Objectives: To determine and compare the incidence of severe, vision-threatening retinopathy of prematurity (ROP) in black and white low-birth-weight infants.
Design: Prospective cohort study.
Setting: Seventy neonatal intensive care units in 23 US participating centers in the Multicenter Trial of Cryotherapy for Retinopathy of Prematurity.
Patients: A total of 4099 premature infants weighing less than 1251 g at birth were enrolled to evaluate the natural history of ROP. This 'Natural History' cohort included 2158 white infants and 1584 black infants who were followed up prospectively according to a Natural History protocol.
Main outcome measures: Incidence and severity of acute ROP.
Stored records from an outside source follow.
theorem exec_keeps_shifterInv {i : Instr} {s u : State} (hc : CfgLegal s.cfg) (h : ShifterInv s.cfg s.sh)
    (hb : s.sh.busy = false) (hx : exec i s = .next u) : ShifterInv s.cfg u.sh := by
  obtain ⟨hsh, -⟩ | ⟨-, -, hsh⟩ | ⟨byte, -, hsh⟩ := exec_sh_cases hx
  · rwa [hsh]
  · rw [hsh]
    exact configureShifter_keeps_inv h
  · rw [hsh]
    exact startTransfer_keeps_inv hc h hb byte

/-! ### The timer's and the combiner's parts -/

theorem timerTick_keeps_inv {c : Cfg} {tm : Timer} (h : TimerInv c tm) : TimerInv c (timerTick tm) := by
  obtain ⟨hmode, htop, hcmp, -⟩ := timerTick_frame tm
  constructor
  · rw [hmode, htop, hcmp]
    exact h.configured
  · rw [hmode, htop, hcmp]
    exact h.untouched

theorem exec_keeps_timerInv {i : Instr} {s u : State} (h : TimerInv s.cfg s.tm) (hx : exec i s = .next u) :
    TimerInv s.cfg u.tm := by
  obtain ⟨htm, -⟩ | ⟨-, htm⟩ | ⟨htm, -⟩ | ⟨-, htm⟩ := exec_tm_cases hx
  · rwa [htm]
  · rw [htm]
    exact ⟨fun _ => ⟨rfl, rfl⟩, nofun⟩
  · rw [htm]
    exact ⟨h.configured, h.untouched⟩
  · rw [htm]
    exact ⟨h.configured, h.untouched⟩

theorem exec_keeps_combinerInv {i : Instr} {s u : State} (h : CombinerInv s.cfg s.lc)
    (hx : exec i s = .next u) : CombinerInv s.cfg u.lc := by
  obtain ⟨hlc, -⟩ | ⟨-, hlc⟩ := exec_lc_cases hx
  · rwa [hlc]
  · rw [hlc]
    exact ⟨fun _ => rfl, nofun⟩

theorem exec_keeps_mode {i : Instr} {s u : State} (hx : exec i s = .next u) (h : s.tm.mode = true) :
    u.tm.mode = true := by
  obtain ⟨htm, -⟩ | ⟨-, htm⟩ | ⟨htm, -⟩ | ⟨-, htm⟩ := exec_tm_cases hx
  · rwa [htm]
  · rw [htm]
    rfl
  · rw [htm]
    exact h
  · rw [htm]
    exact h

/-! ### The wait -/

/-- A command that finds no wait and an idle shifter leaves a busy one only behind SH_XFER's wait. -/
theorem exec_busy_waits {i : Instr} {s u : State} (hx : exec i s = .next u) (hb : s.sh.busy = false)
    (hbusy : u.sh.busy = true) : u.wait = .xfer := by
  obtain ⟨hsh, -⟩ | ⟨-, -, hsh⟩ | ⟨byte, rfl, -⟩ := exec_sh_cases hx
  · rw [hsh, hb] at hbusy
    cases hbusy
  · rw [hsh, configureShifter_busy, hb] at hbusy
    cases hbusy
  · obtain rfl := Host.Outcome.next.inj hx
    rfl

/-- SH_XFER on an enabled idle shifter waits for the transfer it has started. -/
theorem exec_wait_sees {i : Instr} {s u : State} (hx : exec i s = .next u) (hw : s.wait = .none)
    (hb : s.sh.busy = false) (huw : u.wait = .xfer) (he : u.sh.en = true) : u.sh.busy = true := by
  obtain ⟨hwait, -⟩ | ⟨byte, rfl, -⟩ | ⟨-, hwait⟩ := exec_wait_cases hx
  · rw [hwait, hw] at huw
    cases huw
  · obtain rfl := Host.Outcome.next.inj hx
    have hen : s.sh.en = true := (writeTransmit_frame byte (clearCollision s.sh)).1.symm.trans he
    rw [startTransfer_of_idle hen hb]
  · rw [hwait] at huw
    cases huw

/-- A transfer that is seen stays seen: it goes on or completes. -/
theorem shifterTick_busy_or_iflag {sh : Shifter} (h : sh.busy = true ∨ sh.iflag = true) (rx : Byte) :
    (shifterTick rx sh).busy = true ∨ (shifterTick rx sh).iflag = true := by
  cases hb : sh.busy with
  | false =>
    rw [shifterTick_idle hb]
    exact h
  | true =>
    by_cases hp : sh.phase.toNat + 1 = sh.div.toNat
    · by_cases h8 : sh.bitcnt.toNat + 1 = 8
      · rw [shifterTick_last hb hp h8]
        exact .inr rfl
      · rw [shifterTick_cellEnd hb hp h8]
        exact .inl hb
    · rw [shifterTick_mid hb hp]
      exact .inl hb

theorem waitTick_eq_xfer_iff (w : Wait) : waitTick w = .xfer ↔ w = .xfer := by
  cases w <;> simp [waitTick]

theorem waitTick_eq_none_iff (w : Wait) : waitTick w = .none ↔ w = .none := by
  cases w <;> simp [waitTick]

/-! ### Where BEGIN's expansion stands -/

/-- A command whose state has no BEGIN under way leaves none, or is a BEGIN that has applied its SH_CFG. -/
theorem exec_keeps_queueInv {i : Instr} {s u : State} (hq : ∀ item ∈ s.queue, QueueItem.endsBegin item = false)
    (hx : exec i s = .next u) : QueueInv u := by
  obtain ⟨items, hu, ⟨rfl, hbegun, rfl⟩ | ⟨-, hitems⟩⟩ := exec_queue_cases hx
  · rw [exec_begin_of_not_begun hbegun, unlessBusy_eq_next] at hx
    obtain ⟨-, rfl⟩ := hx
    exact .inr ⟨s.queue, hq, rfl, .inl hu⟩
  · rw [QueueInv, hu]
    exact .inl (List.forall_mem_append.mpr ⟨hitems, hq⟩)
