/-- R69: the listing is the words mem[0x3000] to mem[program_end - 1], in order, and program_end() is the first
address past them. Both answer no state, so neither has an effect on the core. -/
def Obligations.ListingIsTheLoadedProgram : Prop :=
  ∀ s : State, s.instructionCount ≤ 0xCE00 →
    (programEnd s).toNat = 0x3000 + s.instructionCount ∧
    (programSlice s).length = s.instructionCount ∧
    ∀ k (h : k < (programSlice s).length), (programSlice s)[k] = s.mem.read (0x3000 + k)
end

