theorem writesSucceed_readReg (n : Nat) (r : Reg) (s : State) :
    writesSucceed n (readReg r s).2 = writesSucceed n s := by
  rw [writesSucceed, (sameConsole_readReg r s).2, writesSucceed]

/-- Reading R0 and then `n` words from there on is quiet. -/
theorem quiet_string (n : Nat) (r : Reg) (s : State) : Quiet s (afterReads n (readReg r s).1 (readReg r s).2) :=
  (quiet_readReg r s).trans (quiet_afterReads n _ _)

theorem sameConsole_string (n : Nat) (r : Reg) (s : State) :
    SameConsole s (afterReads n (readReg r s).1 (readReg r s).2) :=
  (sameConsole_readReg r s).trans (sameConsole_afterReads n _ _)

variable {ws : List Word} {last : Word} {s : State} (ign : BitVec 4)

/-- A string in the loaded range is read as it stands, and its reads change nothing. -/
theorem string_of_holdsWords (h : holdsWords s (readReg 0 s).1 ws = true) :
    readsWords (readReg 0 s).2 (readReg 0 s).1 ws = true ∧
      afterReads ws.length (readReg 0 s).1 (readReg 0 s).2 = (readReg 0 s).2 :=
  reads_of_holdsWords h (quiet_readReg 0 s).mem (quiet_readReg 0 s).instructionCount

/-! ### PUTS -/

theorem exec_puts_prints (hr : readsWords (readReg 0 s).2 (readReg 0 s).1 (ws ++ [0#16]) = true)
    (hz : ∀ v ∈ ws, v ≠ 0#16) (hw : writesSucceed ws.length s = true) :
    exec (.puts ign) s =
      .next (withOutput (ws.map lowByte) (afterReads (ws.length + 1) (readReg 0 s).1 (readReg 0 s).2)) := by
  rw [exec_puts, putsFrom_prints hr hz ((writesSucceed_readReg _ 0 s).trans hw)]

theorem exec_puts_runsOut (hr : readsWords (readReg 0 s).2 (readReg 0 s).1 ws = true)
    (ha : readable s ((readReg 0 s).1 + BitVec.ofNat 16 ws.length) = false) (hz : ∀ v ∈ ws, v ≠ 0#16)
    (hw : writesSucceed ws.length s = true) :
    exec (.puts ign) s = .next (faultedWith
      (instrRecord .memoryReadOutOfRange (.address ((readReg 0 s).1 + BitVec.ofNat 16 ws.length))
        (encode (.puts ign)) s)
      (withOutput (ws.map lowByte) (afterReads ws.length (readReg 0 s).1 (readReg 0 s).2))) := by
  have hpc := (quiet_string ws.length 0 s).trans (quiet_withOutput (ws.map lowByte) _) |>.pc
  rw [exec_puts, putsFrom_runsOut hr hz ((writesSucceed_readReg _ 0 s).trans hw) ((readable_readReg 0 s _).trans ha),
    raiseInstr_eq hpc]

/-! ### PUTSP -/

theorem exec_putsp_prints (hr : readsWords (readReg 0 s).2 (readReg 0 s).1 (ws ++ [last]) = true)
    (hz : ∀ v ∈ ws, lowByte v ≠ 0#8 ∧ highByte v ≠ 0#8) (hl : lowByte last = 0#8 ∨ highByte last = 0#8)
    (hw : writesSucceed (2 * ws.length + if lowByte last = 0#8 then 0 else 1) s = true) :
    exec (.putsp ign) s = .next (withOutput (packedBytes ws ++ if lowByte last = 0#8 then [] else [lowByte last])
      (afterReads (ws.length + 1) (readReg 0 s).1 (readReg 0 s).2)) := by
  rw [exec_putsp, putspFrom_prints hr hz hl ((writesSucceed_readReg _ 0 s).trans hw)]

theorem exec_putsp_runsOut (hr : readsWords (readReg 0 s).2 (readReg 0 s).1 ws = true)
    (ha : readable s ((readReg 0 s).1 + BitVec.ofNat 16 ws.length) = false)
    (hz : ∀ v ∈ ws, lowByte v ≠ 0#8 ∧ highByte v ≠ 0#8) (hw : writesSucceed (2 * ws.length) s = true) :
    exec (.putsp ign) s = .next (faultedWith
      (instrRecord .memoryReadOutOfRange (.address ((readReg 0 s).1 + BitVec.ofNat 16 ws.length))
        (encode (.putsp ign)) s)
      (withOutput (packedBytes ws) (afterReads ws.length (readReg 0 s).1 (readReg 0 s).2))) := by
  have hpc := (quiet_string ws.length 0 s).trans (quiet_withOutput (packedBytes ws) _) |>.pc
  rw [exec_putsp, putspFrom_runsOut hr hz ((writesSucceed_readReg _ 0 s).trans hw)
    ((readable_readReg 0 s _).trans ha), raiseInstr_eq hpc]

/-! ### A failing write -/

/-- The fault that a failing write raises once `n` words of a string were read and `bs` written. -/
theorem ioError_in_string (w : Word) (n : Nat) (bs : List Byte) (rest : List Bool) (s : State) :
    raiseInstr .ioError .nothing w
      { withOutput bs (afterReads n (readReg 0 s).1 (readReg 0 s).2) with writeOutcomes := rest } =
    faultedWith (instrRecord .ioError .nothing w s)
      { afterReads n (readReg 0 s).1 (readReg 0 s).2 with
        output := s.output ++ bs, writeOutcomes := rest } := by
  rw [← (sameConsole_string n 0 s).1]
  exact raiseInstr_eq (quiet_string n 0 s).pc

end Sys2Proof.Machine
end

section
/-! SUPPORT. The other routines by what they meet: a character latched, in the channel or none, and a console that
accepts their bytes or fails at one (43_trap.md R142, R143, R145, R147 to R150). -/

namespace Sys2Proof.Machine

variable {s : State} {w : Word} {routine : InputRoutine} {c : Byte} {ch : List Byte} {rest : List Bool}

/-! ### The table of vectors -/

theorem dispatchTrap_table (w : Word) (s : State) :
    dispatchTrap 0x20#8 w s = getcRoutine w s ∧ dispatchTrap 0x21#8 w s = outRoutine w s ∧
    dispatchTrap 0x22#8 w s = putsRoutine w s ∧ dispatchTrap 0x23#8 w s = inRoutine w s ∧
    dispatchTrap 0x24#8 w s = putspRoutine w s ∧ dispatchTrap 0x25#8 w s = haltRoutine w s := by
  simp [dispatchTrap]

/-- A vector below or above the table's is a well-formed TRAP of its own. -/
theorem wellFormed_trap_of_outside {v : BitVec 8} (ign : BitVec 4) (h : v.toNat < 0x20 ∨ 0x25 < v.toNat) :
    (Instr.trap v ign).wellFormed = true := by
  have hlisted : ∀ u ∈ trapVectors, 0x20 ≤ u.toNat ∧ u.toNat ≤ 0x25 := by decide
  have hv : v ∉ trapVectors := fun hmem => by
    obtain ⟨hlow, hhigh⟩ := hlisted v hmem
    omega
  simpa [Instr.wellFormed] using hv

/-! ### A sequence of console writes -/

/-- A sequence of writes that fails at its byte `k` appends the bytes before it. -/
theorem emitAll_fails {bs : List Byte} {k : Nat} (hk : k < bs.length)
    (ho : s.writeOutcomes = List.replicate k true ++ false :: rest) :
    emitAll w bs s = .stop (raiseInstr .ioError .nothing w
      { s with output := s.output ++ bs.take k, writeOutcomes := rest }) := by
  induction bs generalizing k s with
  | nil => simp at hk
  | cons b bs ih =>
    match k with
    | 0 => simp [emitAll, emit_fails ho]
    | k + 1 =>
      have hfirst : emit w b s = .ok () (withOutput [b] s) :=
        emit_succeeds (by simp [writesSucceed, ho, List.replicate_succ])
      have hlater : (withOutput [b] s).writeOutcomes = List.replicate k true ++ false :: rest := by
        simp [withOutput, ho, List.replicate_succ]
      simp only [emitAll, hfirst, ih (Nat.lt_of_succ_lt_succ hk) hlater]
      simp [withOutput]

/-! ### OUT and HALT -/

theorem exec_out (ign : BitVec 4) (s : State) : exec (.out ign) s =
    .next ((emit (encode (.out ign)) (lowByte (readReg 0 s).1) (readReg 0 s).2).andThen fun _ u => u) := rfl

theorem exec_halt (ign : BitVec 4) (s : State) : exec (.halt ign) s =
    .next ((emitAll (encode (.halt ign)) haltBanner s).andThen fun _ u => haltRun .trapHalt u) := rfl

/-! ### Taking a character -/

theorem takeChar_latched (hr : s.kbReady = true) :
    takeChar routine w s = .ok s.kbLatch { s with kbReady := false } := by
  simp [takeChar, hr]

theorem takeChar_head (hr : s.kbReady = false) (hc : s.channel = c :: ch) :
    takeChar routine w s = .ok c { s with channel := ch } := by
  simp [takeChar, hr, hc]

theorem takeChar_waits (hr : s.kbReady = false) (hc : s.channel = []) :
    takeChar routine w s = .stop { s with wait := .waitingInput routine w } := by
  simp [takeChar, hr, hc]

theorem exec_getc (ign : BitVec 4) (s : State) : exec (.getc ign) s =
    .next ((takeChar .getc (encode (.getc ign)) s).andThen fun c u => setReg 0 (zext c) u) := rfl

/-! ### IN's echo -/

theorem deliverChar_echoes (h : writesSucceed 1 s = true) :
    deliverChar .input w c s = withOutput [c] (setReg 0 (zext c) s) := by
  rw [deliverChar, emit_succeeds (s := setReg 0 (zext c) s) h, Res.andThen_ok]

theorem deliverChar_fails (ho : s.writeOutcomes = false :: rest) : deliverChar .input w c s =
    raiseInstr .ioError .nothing w { setReg 0 (zext c) s with writeOutcomes := rest } := by
  rw [deliverChar, emit_fails (s := setReg 0 (zext c) s) ho, Res.andThen_stop]

/-! ### IN after its prompt -/

theorem exec_input (ign : BitVec 4) (s : State) : exec (.input ign) s =
    .next ((emitAll (encode (.input ign)) inputPrompt s).andThen fun _ u =>
      (takeChar .input (encode (.input ign)) u).andThen fun c u' =>
        deliverChar .input (encode (.input ign)) c u') := rfl

theorem emitAll_inputPrompt (hw : writesSucceed 7 s = true) :
    emitAll w inputPrompt s = .ok () (withOutput inputPrompt s) := emitAll_succeeds inputPrompt hw

theorem exec_input_latched (ign : BitVec 4) (hw : writesSucceed 7 s = true) (hr : s.kbReady = true) :
    exec (.input ign) s = .next (deliverChar .input (encode (.input ign)) s.kbLatch
      (withOutput inputPrompt { s with kbReady := false })) := by
  rw [exec_input, emitAll_inputPrompt hw, Res.andThen_ok, takeChar_latched (s := withOutput inputPrompt s) hr]
  rfl

theorem exec_input_head (ign : BitVec 4) (hw : writesSucceed 7 s = true) (hr : s.kbReady = false)
    (hc : s.channel = c :: ch) : exec (.input ign) s = .next (deliverChar .input (encode (.input ign)) c
      (withOutput inputPrompt { s with channel := ch })) := by
  rw [exec_input, emitAll_inputPrompt hw, Res.andThen_ok, takeChar_head (s := withOutput inputPrompt s) hr hc]
  rfl

theorem exec_input_waits (ign : BitVec 4) (hw : writesSucceed 7 s = true) (hr : s.kbReady = false)
    (hc : s.channel = []) : exec (.input ign) s = .next { withOutput inputPrompt s with
      wait := .waitingInput .input (encode (.input ign)) } := by
  rw [exec_input, emitAll_inputPrompt hw, Res.andThen_ok, takeChar_waits (s := withOutput inputPrompt s) hr hc]
  rfl

/-- The character in R0 and echoed after the prompt, written out. -/
theorem echoed_after_prompt (c : Byte) (s : State) :
    withOutput [c] (setReg 0 (zext c) (withOutput inputPrompt s)) = { s with
      output := s.output ++ [0x49, 0x6E, 0x70, 0x75, 0x74, 0x3A, 0x20, c], writeOutcomes := s.writeOutcomes.drop 8,
      regs := s.regs.set 0 (zext c), gprWritten := s.gprWritten.set 0 true } := by
  change withOutput [c] (withOutput inputPrompt (setReg 0 (zext c) s)) = _
  rw [withOutput_withOutput]
  rfl

/-! ### The end of a wait -/

/-- A waiting core takes the head of the channel and completes its routine. -/
theorem step_resumes (ht : nextTurn s = .core) (hr : s.run = .running) (hw : s.wait = .waitingInput routine w)
    (hc : s.channel = c :: ch) : step s =
      .next (dropReceiver (deliverChar routine w c { popTurn s with channel := ch, wait := .none })) := by
  rw [step_core ht, coreTurn_waiting (s := popTurn s) hr hw]
  simp [resumeInput, hc]

/-- Without a character it goes on waiting. -/
theorem step_waits (ht : nextTurn s = .core) (hr : s.run = .running) (hw : s.wait = .waitingInput routine w)
    (hc : s.channel = []) : step s = .next (popTurn s) := by
  rw [step_core ht, coreTurn_waiting (s := popTurn s) hr hw]
  simp [resumeInput, hc, dropReceiver_running (runEnded_of_run_running (s := popTurn s) hr)]

/-! ### TRAP's rows -/

/-- TRAP and the rows of its routines. -/
def IsTrap (i : Instr) (ign : BitVec 4) : Prop :=
  (∃ v, i = .trap v ign) ∨ i = .getc ign ∨ i = .out ign ∨ i = .puts ign ∨ i = .input ign ∨ i = .putsp ign ∨
    i = .halt ign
Results: While ROP occurred with similar frequency in all racial subgroups, severe ROP was less common in black infants. One hundred sixty (7.4%) of 2158 white infants reached threshold ROP (defined as at least 5 contiguous or 8 cumulative clock-hours of stage 3 retinopathy in zone 1 or zone 2 in the presence of "plus disease" [dilation and tortuosity of the posterior pole blood vessels]), but only 51 (3.2%) of 1584 black infants progressed to threshold ROP. Using multiple logistic regression analysis, race emerged as a highly significant factor (P < .001) in the development of threshold disease, even when birth weight, gestational age status at delivery, sex, multiple births, and transport status were considered.
Conclusions: Severe, vision-threatening ROP occurs with greater frequency in low-birth-weight white infants than in low-birth-weight black infants who are seemingly at equivalent risk. The reason for this disparity is unknown. We speculate that differences in retinal pigmentation may confer relative protection against free radical-mediated phototoxic injury in black infants.